Within this listing, how many lines include the word "first"? Only the number should be given.

═════ Dataset extract ═════

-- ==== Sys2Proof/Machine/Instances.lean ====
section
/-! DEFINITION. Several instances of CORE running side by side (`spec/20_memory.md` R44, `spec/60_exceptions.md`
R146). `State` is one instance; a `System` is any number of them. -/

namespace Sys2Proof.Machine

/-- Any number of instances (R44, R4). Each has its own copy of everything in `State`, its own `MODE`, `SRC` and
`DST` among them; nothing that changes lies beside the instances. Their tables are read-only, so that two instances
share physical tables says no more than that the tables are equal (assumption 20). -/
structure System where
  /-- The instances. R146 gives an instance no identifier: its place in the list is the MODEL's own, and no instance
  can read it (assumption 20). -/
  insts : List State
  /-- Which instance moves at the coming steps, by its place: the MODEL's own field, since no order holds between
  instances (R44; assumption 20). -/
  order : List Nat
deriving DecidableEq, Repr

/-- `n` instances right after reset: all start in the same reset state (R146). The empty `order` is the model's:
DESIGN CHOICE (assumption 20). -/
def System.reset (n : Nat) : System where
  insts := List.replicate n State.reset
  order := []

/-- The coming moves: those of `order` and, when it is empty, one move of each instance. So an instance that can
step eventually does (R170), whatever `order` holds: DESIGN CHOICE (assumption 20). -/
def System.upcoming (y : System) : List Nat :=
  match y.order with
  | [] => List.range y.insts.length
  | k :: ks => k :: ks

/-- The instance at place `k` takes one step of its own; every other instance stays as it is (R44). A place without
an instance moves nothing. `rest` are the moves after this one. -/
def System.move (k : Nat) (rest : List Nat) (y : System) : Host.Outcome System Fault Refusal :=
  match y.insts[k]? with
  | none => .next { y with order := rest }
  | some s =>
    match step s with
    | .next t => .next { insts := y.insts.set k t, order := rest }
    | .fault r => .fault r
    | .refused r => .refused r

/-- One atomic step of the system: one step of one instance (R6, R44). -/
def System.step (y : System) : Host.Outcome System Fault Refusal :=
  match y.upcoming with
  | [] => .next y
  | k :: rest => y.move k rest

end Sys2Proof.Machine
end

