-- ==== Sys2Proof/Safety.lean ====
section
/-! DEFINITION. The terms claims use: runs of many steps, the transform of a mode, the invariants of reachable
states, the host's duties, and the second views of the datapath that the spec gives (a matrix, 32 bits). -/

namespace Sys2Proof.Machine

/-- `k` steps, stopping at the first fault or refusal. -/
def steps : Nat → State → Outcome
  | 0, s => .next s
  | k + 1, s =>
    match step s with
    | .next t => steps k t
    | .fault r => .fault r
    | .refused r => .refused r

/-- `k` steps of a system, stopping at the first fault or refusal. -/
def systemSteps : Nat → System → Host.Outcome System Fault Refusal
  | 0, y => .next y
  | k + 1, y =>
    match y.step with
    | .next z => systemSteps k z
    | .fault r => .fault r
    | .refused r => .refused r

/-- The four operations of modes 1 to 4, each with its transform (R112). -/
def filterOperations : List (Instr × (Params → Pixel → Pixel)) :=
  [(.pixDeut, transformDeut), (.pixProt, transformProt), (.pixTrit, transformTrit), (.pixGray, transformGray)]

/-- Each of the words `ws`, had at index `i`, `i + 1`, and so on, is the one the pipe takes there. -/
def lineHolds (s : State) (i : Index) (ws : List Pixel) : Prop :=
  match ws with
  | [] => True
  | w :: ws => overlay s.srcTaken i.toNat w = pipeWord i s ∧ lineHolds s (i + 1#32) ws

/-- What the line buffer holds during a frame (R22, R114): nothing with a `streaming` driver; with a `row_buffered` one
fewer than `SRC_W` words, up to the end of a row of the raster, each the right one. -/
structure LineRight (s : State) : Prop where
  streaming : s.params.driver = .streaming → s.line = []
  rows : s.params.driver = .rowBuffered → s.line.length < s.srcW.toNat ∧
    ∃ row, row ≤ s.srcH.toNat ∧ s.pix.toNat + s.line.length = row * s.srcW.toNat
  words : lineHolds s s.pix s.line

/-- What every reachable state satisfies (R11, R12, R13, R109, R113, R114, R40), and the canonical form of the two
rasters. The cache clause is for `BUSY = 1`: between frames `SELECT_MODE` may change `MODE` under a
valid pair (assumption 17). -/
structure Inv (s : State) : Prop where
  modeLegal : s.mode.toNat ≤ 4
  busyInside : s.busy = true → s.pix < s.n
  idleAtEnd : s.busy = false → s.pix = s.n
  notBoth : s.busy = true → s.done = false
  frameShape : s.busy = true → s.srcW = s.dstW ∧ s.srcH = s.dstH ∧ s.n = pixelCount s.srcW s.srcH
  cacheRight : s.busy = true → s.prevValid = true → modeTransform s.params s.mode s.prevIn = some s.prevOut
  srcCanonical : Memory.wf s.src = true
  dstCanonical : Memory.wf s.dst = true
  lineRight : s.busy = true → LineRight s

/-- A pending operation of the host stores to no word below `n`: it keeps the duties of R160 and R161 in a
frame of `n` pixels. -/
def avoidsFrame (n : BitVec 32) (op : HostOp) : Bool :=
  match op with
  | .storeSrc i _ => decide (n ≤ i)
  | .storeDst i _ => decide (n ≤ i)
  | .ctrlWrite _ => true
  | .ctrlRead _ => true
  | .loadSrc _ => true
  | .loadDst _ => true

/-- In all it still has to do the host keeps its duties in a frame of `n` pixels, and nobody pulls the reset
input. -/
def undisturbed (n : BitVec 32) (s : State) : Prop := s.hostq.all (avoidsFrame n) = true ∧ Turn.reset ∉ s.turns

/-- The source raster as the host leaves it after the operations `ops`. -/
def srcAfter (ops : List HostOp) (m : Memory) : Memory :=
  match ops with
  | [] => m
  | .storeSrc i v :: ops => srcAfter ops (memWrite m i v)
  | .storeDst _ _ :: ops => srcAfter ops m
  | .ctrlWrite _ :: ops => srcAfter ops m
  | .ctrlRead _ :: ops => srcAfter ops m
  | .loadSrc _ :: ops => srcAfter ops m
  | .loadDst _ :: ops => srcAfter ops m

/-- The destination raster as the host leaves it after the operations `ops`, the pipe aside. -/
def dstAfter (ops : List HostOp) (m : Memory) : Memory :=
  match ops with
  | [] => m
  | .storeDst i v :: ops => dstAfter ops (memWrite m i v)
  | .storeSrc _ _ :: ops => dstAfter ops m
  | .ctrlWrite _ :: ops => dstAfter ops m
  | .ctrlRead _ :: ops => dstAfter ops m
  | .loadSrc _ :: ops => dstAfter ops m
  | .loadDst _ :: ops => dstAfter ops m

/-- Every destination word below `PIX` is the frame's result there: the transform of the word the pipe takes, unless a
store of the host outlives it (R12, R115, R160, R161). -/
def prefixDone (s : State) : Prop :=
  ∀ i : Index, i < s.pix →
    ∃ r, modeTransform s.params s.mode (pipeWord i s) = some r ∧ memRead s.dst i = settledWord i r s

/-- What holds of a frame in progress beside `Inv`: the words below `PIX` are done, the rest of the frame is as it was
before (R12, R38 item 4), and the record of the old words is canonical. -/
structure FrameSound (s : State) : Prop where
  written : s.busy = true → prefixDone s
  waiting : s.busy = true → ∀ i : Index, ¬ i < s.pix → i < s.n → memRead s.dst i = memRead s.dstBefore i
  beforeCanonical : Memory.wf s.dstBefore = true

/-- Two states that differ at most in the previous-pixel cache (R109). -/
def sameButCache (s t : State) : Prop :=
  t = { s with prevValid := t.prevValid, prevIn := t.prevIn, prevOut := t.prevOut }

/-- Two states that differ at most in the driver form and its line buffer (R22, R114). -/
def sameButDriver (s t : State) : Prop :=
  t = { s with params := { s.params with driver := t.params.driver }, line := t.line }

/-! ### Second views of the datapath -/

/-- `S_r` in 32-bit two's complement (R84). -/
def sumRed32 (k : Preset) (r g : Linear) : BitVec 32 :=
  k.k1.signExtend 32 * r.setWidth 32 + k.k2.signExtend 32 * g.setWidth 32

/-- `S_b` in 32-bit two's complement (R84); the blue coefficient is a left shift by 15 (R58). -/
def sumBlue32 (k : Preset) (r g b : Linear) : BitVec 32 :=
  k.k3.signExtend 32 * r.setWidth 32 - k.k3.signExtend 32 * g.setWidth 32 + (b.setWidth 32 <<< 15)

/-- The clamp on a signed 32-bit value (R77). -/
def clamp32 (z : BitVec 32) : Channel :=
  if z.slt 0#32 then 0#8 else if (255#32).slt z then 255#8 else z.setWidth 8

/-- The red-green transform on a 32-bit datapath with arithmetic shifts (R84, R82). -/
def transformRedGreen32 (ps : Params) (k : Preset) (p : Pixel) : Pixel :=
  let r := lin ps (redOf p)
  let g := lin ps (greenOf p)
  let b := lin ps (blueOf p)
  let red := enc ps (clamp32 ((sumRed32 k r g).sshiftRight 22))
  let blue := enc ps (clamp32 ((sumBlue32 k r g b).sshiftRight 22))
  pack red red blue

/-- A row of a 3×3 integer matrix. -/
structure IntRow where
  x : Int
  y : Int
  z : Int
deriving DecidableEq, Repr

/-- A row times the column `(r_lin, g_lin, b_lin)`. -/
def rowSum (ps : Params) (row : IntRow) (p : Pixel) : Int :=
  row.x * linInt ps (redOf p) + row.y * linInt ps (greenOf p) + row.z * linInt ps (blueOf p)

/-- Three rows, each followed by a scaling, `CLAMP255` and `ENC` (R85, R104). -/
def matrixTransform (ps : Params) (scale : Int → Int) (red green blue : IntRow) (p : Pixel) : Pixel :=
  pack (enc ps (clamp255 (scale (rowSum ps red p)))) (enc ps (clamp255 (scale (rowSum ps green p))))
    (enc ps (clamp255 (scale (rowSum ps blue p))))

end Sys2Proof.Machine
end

═════

#### [Solution for this problem]
2